Now let us explore the date field. Let us first check the number of transactions in each month.

In [None]:
train_df['transaction_month'] = train_df['transactiondate'].dt.month

cnt_srs = train_df['transaction_month'].value_counts()
plt.figure(figsize=(12,6))
sns.barplot(cnt_srs.index, cnt_srs.values, alpha=0.8, color=color[3])
plt.xticks(rotation='vertical')
plt.xlabel('Month of transaction', fontsize=12)
plt.ylabel('Number of Occurrences', fontsize=12)
plt.show()

As we could see from the data page as well The train data has all the transactions before October 15, 2016, plus some of the transactions after October 15, 2016.

So we have shorter bars in the last three months.

**Parcel ID:**

In [None]:
(train_df['parcelid'].value_counts().reset_index())['parcelid'].value_counts()

So most of the parcel ids are appearing only once in the dataset.
- 대부분 한번씩만 존재

# 2. Properties Data

Now let us explore the properties_2016 file.

2016년의 특징

In [None]:
prop_df = pd.read_csv("../input/zillow-prize-1/properties_2016.csv")
prop_df.shape

In [None]:
prop_df.head()

There are so many NaN values in the dataset. So let us first do some exploration on that one.

## 2-1. missing values
- 후에 유의미 확인


In [None]:
missing_df = prop_df.isnull().sum(axis=0).reset_index()
missing_df.columns = ['column_name', 'missing_count']
missing_df = missing_df.loc[missing_df['missing_count']>0]
missing_df = missing_df.sort_values(by='missing_count')

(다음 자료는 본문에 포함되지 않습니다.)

theorem alphaOf_nonneg {p : Params} (htau : tauLegal p.tau = true) {dt : F64} (hdt : isFinite dt = true)
    (h0 : 0 ≤ fval dt) : 0 ≤ fval (alphaOf p dt) := by
  obtain ⟨hf, hpos⟩ := tau_pos htau
  rw [alphaOf]
  obtain hsum | hinf := isFinite_or_isInf_fadd hf hdt
  · have hle : fval p.tau ≤ fval (fadd p.tau dt) := le_fval_fadd hf hdt hf (by omega)
    have hspos := hpos.trans_le hle
    apply fval_nonneg_of_pos
    rw [fdiv_finite hf hsum (isZero_of_fval_pos hspos), fsign_fpack _ (roundMag_lt _ _), fsign_of_pos hpos,
      fsign_of_pos hspos, bne_self_eq_false]
  · exact (fval_of_isZero (isZero_fdiv_inf hf hinf)).ge

theorem alphaOf_of_isZero {p : Params} (htau : tauLegal p.tau = true) {dt : F64} (h : isZero dt = true) :
    alphaOf p dt = one := by
  obtain ⟨hf, hpos⟩ := tau_pos htau
  rw [alphaOf, fadd_pos_zero hf hpos h, fdiv_self hf (isZero_of_fval_pos hpos)]

/-- Settles O47: the weight has the sign of `TAU`, its magnitude is at most 1, and a zero time step leaves `TAU` over
itself. -/
theorem alphaIsAWeight : Obligations.AlphaIsAWeight := by
  intro p dt hp hdt h0
  obtain ⟨htau, _⟩ := hp
  obtain ⟨hf, hu⟩ := atMost_alphaOf htau hdt h0
  refine ⟨hf, alphaOf_nonneg htau hdt h0, ?_, alphaOf_of_isZero htau⟩
  rw [← natAbs_fval] at hu
  rw [fval_of_pos (x := one) (by decide), units_fmag_one]
  exact Int.le_natAbs.trans (Nat.cast_le.mpr hu)

end Sys2Proof.Machine
end

section
/-! ## The filter step (43_complementary_filter.md rules R199 to R201) -/

namespace Sys2Proof.Machine

/-- A later filter step gives exactly the normalised blend of each axis, beside the accel angles. -/
theorem filterStep_later_iff {p : Params} {cX cY dt : F64} {a gs : Vec3} {o : FilterOut} :
    filterStep p false cX cY a gs dt = .ok o ↔
      formatRange0to2PI (filterBlend p cX (accAngleOfX p a) (omegaX gs) dt) = .ok o.compX ∧
      formatRange0to2PI (filterBlend p cY (accAngleOfY p a) (omegaY gs) dt) = .ok o.compY ∧
      o.accX = accAngleOfX p a ∧ o.accY = accAngleOfY p a := by
  constructor
  · intro h
    obtain ⟨hx, hy⟩ := filterStep_later_inv h
    have ho := Except.ok.inj (h.symm.trans (filterStep_later hx hy))
    exact ⟨hx, hy, congrArg FilterOut.accX ho, congrArg FilterOut.accY ho⟩
  · rintro ⟨hx, hy, hax, hay⟩
    rw [filterStep_later hx hy, ← hax, ← hay]

/-- Settles O24: a first frame reads neither comp angle, and a later one normalises a blend for each axis. -/
theorem filterStepSeedsThenBlends : Obligations.FilterStepSeedsThenBlends := by
  refine fun p cX cY a gs dt o => ⟨?_, filterStep_later_iff⟩
  rw [filterStep_first, Except.ok.injEq, eq_comm]

end Sys2Proof.Machine
end

section
/-! ## The commands that process no frame (44_commands.md rules R130 to R132 and R137) -/

namespace Sys2Proof.Machine

/-- Settles O15: NOP commits the block as it is. -/
theorem nopChangesNoBlockState : Obligations.NopChangesNoBlockState := fun _ => rfl

/-- Settles O16: START commits the cleared FIFO and the three session fields it writes. -/
theorem startBeginsASession : Obligations.StartBeginsASession := fun _ => rfl

/-- Settles O17: RESET commits the block with one field written. -/
theorem resetZeroesTheIntegratedAngle : Obligations.ResetZeroesTheIntegratedAngle := fun _ => rfl

/-- A word with `RSV` nonzero or `OP` in 0x5 to 0xF is above 4 (30_encoding.md rule R98). -/
theorem legalCommand_of_illegal_fields {d : Data} (h : d.toNat / 16 ≠ 0 ∨ 5 ≤ d.toNat % 16) :
    legalCommand d = false := by
  rw [legalCommand, decide_eq_false_iff_not]
  omega

/-- Settles O18: such a word is no legal command, so it decodes to the illegal one. -/
theorem illegalCommandSetsOnlyItsBit : Obligations.IllegalCommandSetsOnlyItsBit := by
  intro d h
  have hdecode : decodeWrite 0 d = .cmdIllegal d := decodeCommand_of_illegal (legalCommand_of_illegal_fields h)
  exact ⟨(decode_portWord_write 0 d).trans hdecode, fun _ => rfl⟩

end Sys2Proof.Machine
end

section
/-! ## One frame (44_commands.md rules R133, R140 and R141) -/

namespace Sys2Proof.Machine

open Sys2Proof.Config

/-- Settles O19: STEP takes the frame at the head of the FIFO, if one is there. -/
theorem stepProcessesOneCompleteFrame : Obligations.StepProcessesOneCompleteFrame := by
  refine fun s => ⟨exec_of_incomplete_frame (.inl rfl), fun hlen => ?_⟩
  obtain ⟨w, hw, htake⟩ := takeFrame_eq (p := machineParams) hlen
  have hstep : ∀ r, processFrame machineParams w { s.block with fifo := s.block.fifo.drop 19 } = r →
      exec .step s = finish r s := fun r hr =>
    congrArg (finish · s) ((stepFrame_of_le hlen).trans (htake.trans hr))
  exact ⟨w, hw, fun b => hstep (.ok b), fun e => hstep (.error e)⟩

/-- A frame is processed exactly when the filter completes, and what it gives is published. -/
theorem processFrame_ok_iff {p : Params} {w : FrameWords} {b b' : Block} :
    processFrame p w b = .ok b' ↔
      ∃ o, frameFilter p (scaleFrame p (decodeFrame w) b.prevTs) b = .ok o ∧
        b' = publish p (decodeFrame w) (scaleFrame p (decodeFrame w) b.prevTs)
          (frameInteg p (decodeFrame w) (scaleFrame p (decodeFrame w) b.prevTs) b) o b := by
  refine ⟨processFrame_ok, ?_⟩
  rintro ⟨o, ho, rfl⟩
  rw [processFrame, ho]

theorem scaleFrame_gd (p : Params) (f : DecodedFrame) (prev : BitVec 32) :
    (scaleFrame p f prev).gd = gyroDeg f := by
  rw [scaleFrame]

theorem scaleFrame_ag (p : Params) (f : DecodedFrame) (prev : BitVec 32) :
    (scaleFrame p f prev).ag = accelG f := by
  rw [scaleFrame]

theorem frameFilter_scaleFrame (p : Params) (f : DecodedFrame) (prev : BitVec 32) (b : Block) :
    frameFilter p (scaleFrame p f prev) b =
      filterStep p b.first b.compX b.compY (accelSIVec p (accelG f)) (gyroSIVec p (gyroDeg f))
        (dtOf (deltaTicks f.timestamp prev)) := by
  rw [frameFilter, scaleFrame_accSI, scaleFrame_gs, scaleFrame_dt]

theorem frameInteg_scaleFrame (p : Params) (f : DecodedFrame) (prev : BitVec 32) (b : Block) :
    frameInteg p f (scaleFrame p f prev) b =
      integrate b.integAngle (scaleDelta p f.deltaAngleRaw (deltaTicks f.timestamp prev)) b.first := by
  rw [frameInteg, scaleFrame_ticks]

/-- Settles O23: `publish` writes the filter's result, the integrated angle and the scaled frame. -/
theorem processFramePublishesOneFrame : Obligations.ProcessFramePublishesOneFrame := by
  intro p w b b'
  simp only [processFrame_ok_iff, frameFilter_scaleFrame, frameInteg_scaleFrame, publish, scaleFrame_gd,
    scaleFrame_ag, gyroDeg, accelG]

/-- Settles O28: the filter, the scaling and the integrator read nothing else of the block. -/
theorem frameStepReadsOnlyItsInputs : Obligations.FrameStepReadsOnlyItsInputs := by
  intro p w b₁ b₂ c₁ hfifo hfirst hprev hinteg hx hy h
  obtain ⟨o, ho, rfl⟩ := processFrame_ok h
  have hfilter : frameFilter p (scaleFrame p (decodeFrame w) b₂.prevTs) b₂ = .ok o := by
    rw [← ho, frameFilter, frameFilter, hfirst, hprev, hx, hy]
  refine ⟨_, processFrame_ok_iff.mpr ⟨o, hfilter, rfl⟩, ?_⟩
  simp [datapath, readings, frameInteg, hfifo, hfirst, hprev, hinteg]

end Sys2Proof.Machine
end

section
/-! ## STEP and DRAIN as repeated frames (44_commands.md rules R133 and R134) -/

namespace Sys2Proof.Machine

open Sys2Proof.Config

/-- How a command ends depends on the port before it only in the waiting transactions. -/
@[simp] theorem finish_commit (r : Except Fault Block) (b : Block) (s : State) :
    finish r (commit b s) = finish r s := by
  cases r <;> rfl

theorem takeFrames_one (p : Params) (b : Block) : takeFrames p 1 b = takeFrame p b := by
  cases h : takeFrame p b with
  | error e => exact takeFrames_succ_error 0 h
  | ok c => exact takeFrames_succ_ok 0 h

/-- After the first of `n + 1` complete frames the words of the other `n` are left. -/
theorem length_of_takeFrame {p : Params} {n : Nat} {b c : Block} (hlen : (n + 1) * frameLen ≤ b.fifo.length)
    (hc : takeFrame p b = .ok c) : n * frameLen ≤ c.fifo.length := by
  rw [Nat.succ_mul] at hlen
  rw [takeFrame_fifo (le_of_add_le_right hlen) hc, List.length_drop]
  exact Nat.le_sub_of_add_le hlen

/-- With enough words buffered, STEPs one after another are a repetition of frames. -/
theorem execAll_replicate_step {n : Nat} {b : Block} (s : State) (hlen : n * frameLen ≤ b.fifo.length) :
    execAll (List.replicate n .step) (commit b s) = finish (takeFrames machineParams n b) s := by
  induction n generalizing b with
  | zero => rfl
  | succ n ih =>
    have hone : frameLen ≤ b.fifo.length := le_of_add_le_right (Nat.succ_mul .. ▸ hlen)
    have hstep : exec .step (commit b s) = finish (takeFrame machineParams b) s := by
      rw [← stepFrame_of_le hone]
      exact finish_commit _ b s
    rw [List.replicate_succ, execAll, hstep]
    cases hc : takeFrame machineParams b with
    | error e =>
      rw [takeFrames_succ_error n hc]
      rfl
    | ok c =>
      rw [takeFrames_succ_ok n hc]
      exact ih (length_of_takeFrame hlen hc)

/-- Settles O20: both are the same repetition of frames. -/
theorem drainIsRepeatedStep : Obligations.DrainIsRepeatedStep :=
  fun s => (execAll_replicate_step s (Nat.div_mul_le_self _ _)).symm

/-- STEP and DRAIN each process some number of the complete frames buffered. -/
theorem exec_eq_takeFrames {i : Instr} (s : State) (hi : i = .step ∨ i = .drain) :
    ∃ n, n * frameLen ≤ s.block.fifo.length ∧
      exec i s = finish (takeFrames machineParams n s.block) s := by
  obtain rfl | rfl := hi
  · rcases Nat.lt_or_ge s.block.fifo.length frameLen with hlt | hge
    · exact ⟨0, by simp, exec_of_incomplete_frame (.inl rfl) hlt⟩
    · refine ⟨1, by rwa [Nat.one_mul], ?_⟩
      rw [takeFrames_one, ← stepFrame_of_le hge]
      rfl
  · exact ⟨_, Nat.div_mul_le_self _ _, rfl⟩

/-! ### What frames leave alone -/

/-- The fields that no frame writes: `YAW_AXIS`, `ILLEGAL` and `OVF`. -/
def Block.controlFields (b : Block) : YawAxis × Bool × Bool := (b.yawAxis, b.illegal, b.ovf)

theorem takeFrame_controlFields {p : Params} {b b' : Block} (hlen : frameLen ≤ b.fifo.length)
    (h : takeFrame p b = .ok b') : b'.controlFields = b.controlFields := by
  obtain ⟨w, _, he⟩ := takeFrame_eq (p := p) hlen
  rw [he] at h
  obtain ⟨o, _, rfl⟩ := processFrame_ok h
  rfl

theorem takeFrames_controlFields {p : Params} {n : Nat} {b b' : Block} (hlen : n * frameLen ≤ b.fifo.length)
    (h : takeFrames p n b = .ok b') : b'.controlFields = b.controlFields := by
  induction n generalizing b with
  | zero =>
    cases h
    rfl
  | succ n ih =>
    obtain ⟨c, hc, hrest⟩ := takeFrames_succ_inv h
    have hone : frameLen ≤ b.fifo.length := le_of_add_le_right (Nat.succ_mul .. ▸ hlen)
    rw [← takeFrame_controlFields hone hc]
    exact ih (length_of_takeFrame hlen hc) hrest

/-- Settles O22: STEP and DRAIN are repeated frames, and a frame writes none of the fields named. -/
theorem frameCommandsLeaveTheRestAlone : Obligations.FrameCommandsLeaveTheRestAlone := by
  intro i s t hi h
  have hincomplete : s.block.fifo.length < frameLen → t.block = s.block := fun hlt => by
    rw [exec_of_incomplete_frame hi hlt] at h
    cases h
    rfl
  obtain ⟨n, hlen, he⟩ := exec_eq_takeFrames s hi
  rw [he] at h
  obtain ⟨b, hb, rfl⟩ := finish_next h
  have hfields := takeFrames_controlFields hlen hb
  simp only [Block.controlFields, Prod.mk.injEq] at hfields
  obtain ⟨hyaw, hillegal, hovf⟩ := hfields
  have hsuffix : b.fifo <:+ s.block.fifo := takeFrames_fifo hlen hb ▸ List.drop_suffix _ _
  exact ⟨hyaw, hillegal, hovf, rfl, hsuffix, hincomplete⟩

/-- Settles O41: the invariant makes every frame complete, and the whole frames leave the FIFO. -/
theorem drainCompletesInSafeStates : Obligations.DrainCompletesInSafeStates := by
  intro s hs
  obtain ⟨t, ht⟩ := exec_frames_completes (.inr rfl) hs
  obtain ⟨hfifo, _, _⟩ := drainLeavesTheRemainder s t ht
  refine ⟨t, ht, exec_keeps_inv hs ht, ?_⟩
  rw [Nat.div_mul_self_eq_mod_sub_self, hfifo]

end Sys2Proof.Machine
end

section
/-! ## Pacing (44_commands.md rule R142)

A frame takes its words from the head of the FIFO and a push adds its word at the tail, so the two commute: a run of
pushes, STEPs and DRAINs with a final DRAIN ends as that DRAIN with all the words buffered at once. -/

namespace Sys2Proof.Machine

open Sys2Proof.Config

/-- The block with `ws` buffered behind its own words. -/
def Block.buffer (b : Block) (ws : List FifoWord) : Block := { b with fifo := b.fifo ++ ws }

@[simp] theorem buffer_fifo (b : Block) (ws : List FifoWord) : (b.buffer ws).fifo = b.fifo ++ ws := rfl

@[simp] theorem buffer_nil (b : Block) : b.buffer [] = b := by simp [Block.buffer]

@[simp] theorem buffer_buffer (b : Block) (ws ws' : List FifoWord) :
    (b.buffer ws).buffer ws' = b.buffer (ws ++ ws') := by simp [Block.buffer]
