-- ==== Sys2Proof/Machine/Operands.lean ====
section
/-! DEFINITION. How operands and memory entries are read as numbers (00_scope.md R12, 30_encoding.md R74), the status
numbers (60_exceptions.md R200), the sign character and the three constant tables (10_state.md R37). -/

namespace Sys2Proof.Machine

/-- The status numbers (60_exceptions.md R200). -/
def statusCode : Status → BitVec 4
  | .ok => 0
  | .invalidAlphabetSize => 1
  | .duplicateCharacter => 2
  | .emptyInput => 3
  | .invalidCharacter => 4
  | .overflow => 5
  | .noCodec => 6
  | .badSequence => 7
  | .illegalCommand => 8
  | .outputEmpty => 9

/-- A response word, `status[3:0] ++ data[63:0]` (00_scope.md R14, 30_encoding.md R75). -/
def rspWord (status : BitVec 4) (data : Value) : RspWord := status ++ data

/-- The status field `rsp[67:64]` (30_encoding.md R75). -/
def rspStatus (r : RspWord) : BitVec 4 := r.extractLsb' 64 4

/-- The data field `rsp[63:0]` (30_encoding.md R75). -/
def rspData (r : RspWord) : Value := r.extractLsb' 0 64

/-- `s64(p)`, the signed reading of a 64-bit pattern (00_scope.md R12). -/
def s64 (p : Value) : Int := if p.toNat < 2 ^ 63 then (p.toNat : Int) else (p.toNat : Int) - 2 ^ 64

/-- `neg64(p) = (2^64 - p) mod 2^64` (00_scope.md R12). -/
def neg64 (p : Value) : Value := BitVec.ofNat 64 ((2 ^ 64 - p.toNat) % 2 ^ 64)

/-- The sign ENCS takes from its operand: `n[63]` (41_encode.md R124). -/
def isNegative (n : Value) : Bool := n.getLsbD 63

/-- The magnitude ENCS encodes (41_encode.md R124). -/
def magnitude (n : Value) : Value := if isNegative n then neg64 n else n

/-- The sign character '-', 0x2D (00_scope.md R9). -/
def signChar : Byte := 0x2D

/-- `LOWER_REF` (10_state.md R37): '0'..'9' then 'a'..'z'. -/
def lowerRef : List Byte :=
  (List.range 10).map (fun i => BitVec.ofNat 8 (0x30 + i)) ++
  (List.range 26).map (fun i => BitVec.ofNat 8 (0x61 + i))

/-- `UPPER_REF` (10_state.md R37): '0'..'9' then 'A'..'Z'. -/
def upperRef : List Byte :=
  (List.range 10).map (fun i => BitVec.ofNat 8 (0x30 + i)) ++
  (List.range 26).map (fun i => BitVec.ofNat 8 (0x41 + i))

/-- `B64_REF` (10_state.md R37): 'A'..'Z', 'a'..'z', '0'..'9', '+', '/'. -/
def b64Ref : List Byte :=
  (List.range 26).map (fun i => BitVec.ofNat 8 (0x41 + i)) ++
  (List.range 26).map (fun i => BitVec.ofNat 8 (0x61 + i)) ++
  (List.range 10).map (fun i => BitVec.ofNat 8 (0x30 + i)) ++
  [0x2B, 0x2F]

end Sys2Proof.Machine
end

ind = np.arange(missing_df.shape[0])
width = 0.9
fig, ax = plt.subplots(figsize=(12,18))
rects = ax.barh(ind, missing_df.missing_count.values, color = 'blue')
ax.set_yticks(ind)
ax.set_yticklabels(missing_df.column_name.values, rotation='horizontal')
ax.set_xlabel("Count of missing values")
ax.set_title("Number of missing values in each column")
plt.show()

## 2-2. latitude and longitude

In [None]:
plt.figure(figsize=(12,12))
sns.jointplot(x=prop_df.latitude.values, y=prop_df.longitude.values, size=10)
plt.ylabel('Longitude', fontsize=12)
plt.xlabel('Latitude', fontsize=12)
plt.show()

위의 지도를 보면, 2016년 3개의 counties(Los angeles, Orange and Ventura, California)의 부동산 전체 목록을 제공한다.

train 에는 90,811개의 행이 있지만, property 파일에는 2,985,217개의 행이 있으므로 두 개의 파일을 병합 후 분석 수행

# 3. all data

In [None]:
train_df = pd.merge(train_df, prop_df, on='parcelid', how='left')
train_df.head()

Now let us check the dtypes of different types of variable.

In [None]:
pd.options.display.max_rows = 65

dtype_df = train_df.dtypes.reset_index()
dtype_df.columns = ["Count", "Column Type"]
dtype_df

In [None]:
dtype_df.groupby("Column Type").count().reset_index()

## 3-1. missing values

In [None]:
# 결측값 check
missing_df = train_df.isnull().sum(axis=0).reset_index()
missing_df.columns = ['column_name', 'missing_count']
missing_df['missing_ratio'] = missing_df['missing_count'] / train_df.shape[0]
missing_df.loc[missing_df['missing_ratio']>0.999]

## 3-2. Univariate Analysis

변수가 많으므로, float변수만 target과의 관계 파악



In [None]:
mean_values = train_df.mean(axis=0)
train_df.fillna(mean_values, inplace=True)
train_df_new = train_df
x_cols = [col for col in train_df_new.columns 
          if col not in ['logerror'] if train_df_new[col].dtype=='float64']

labels = []
values = []

for col in x_cols:
    labels.append(col)
    values.append(np.corrcoef(train_df_new[col].values, 
                             train_df.logerror.values)[0,1])
corr_df = pd.DataFrame({'col_labels':labels, 'corr_values':values})
corr_df = corr_df.sort_values(by='corr_values')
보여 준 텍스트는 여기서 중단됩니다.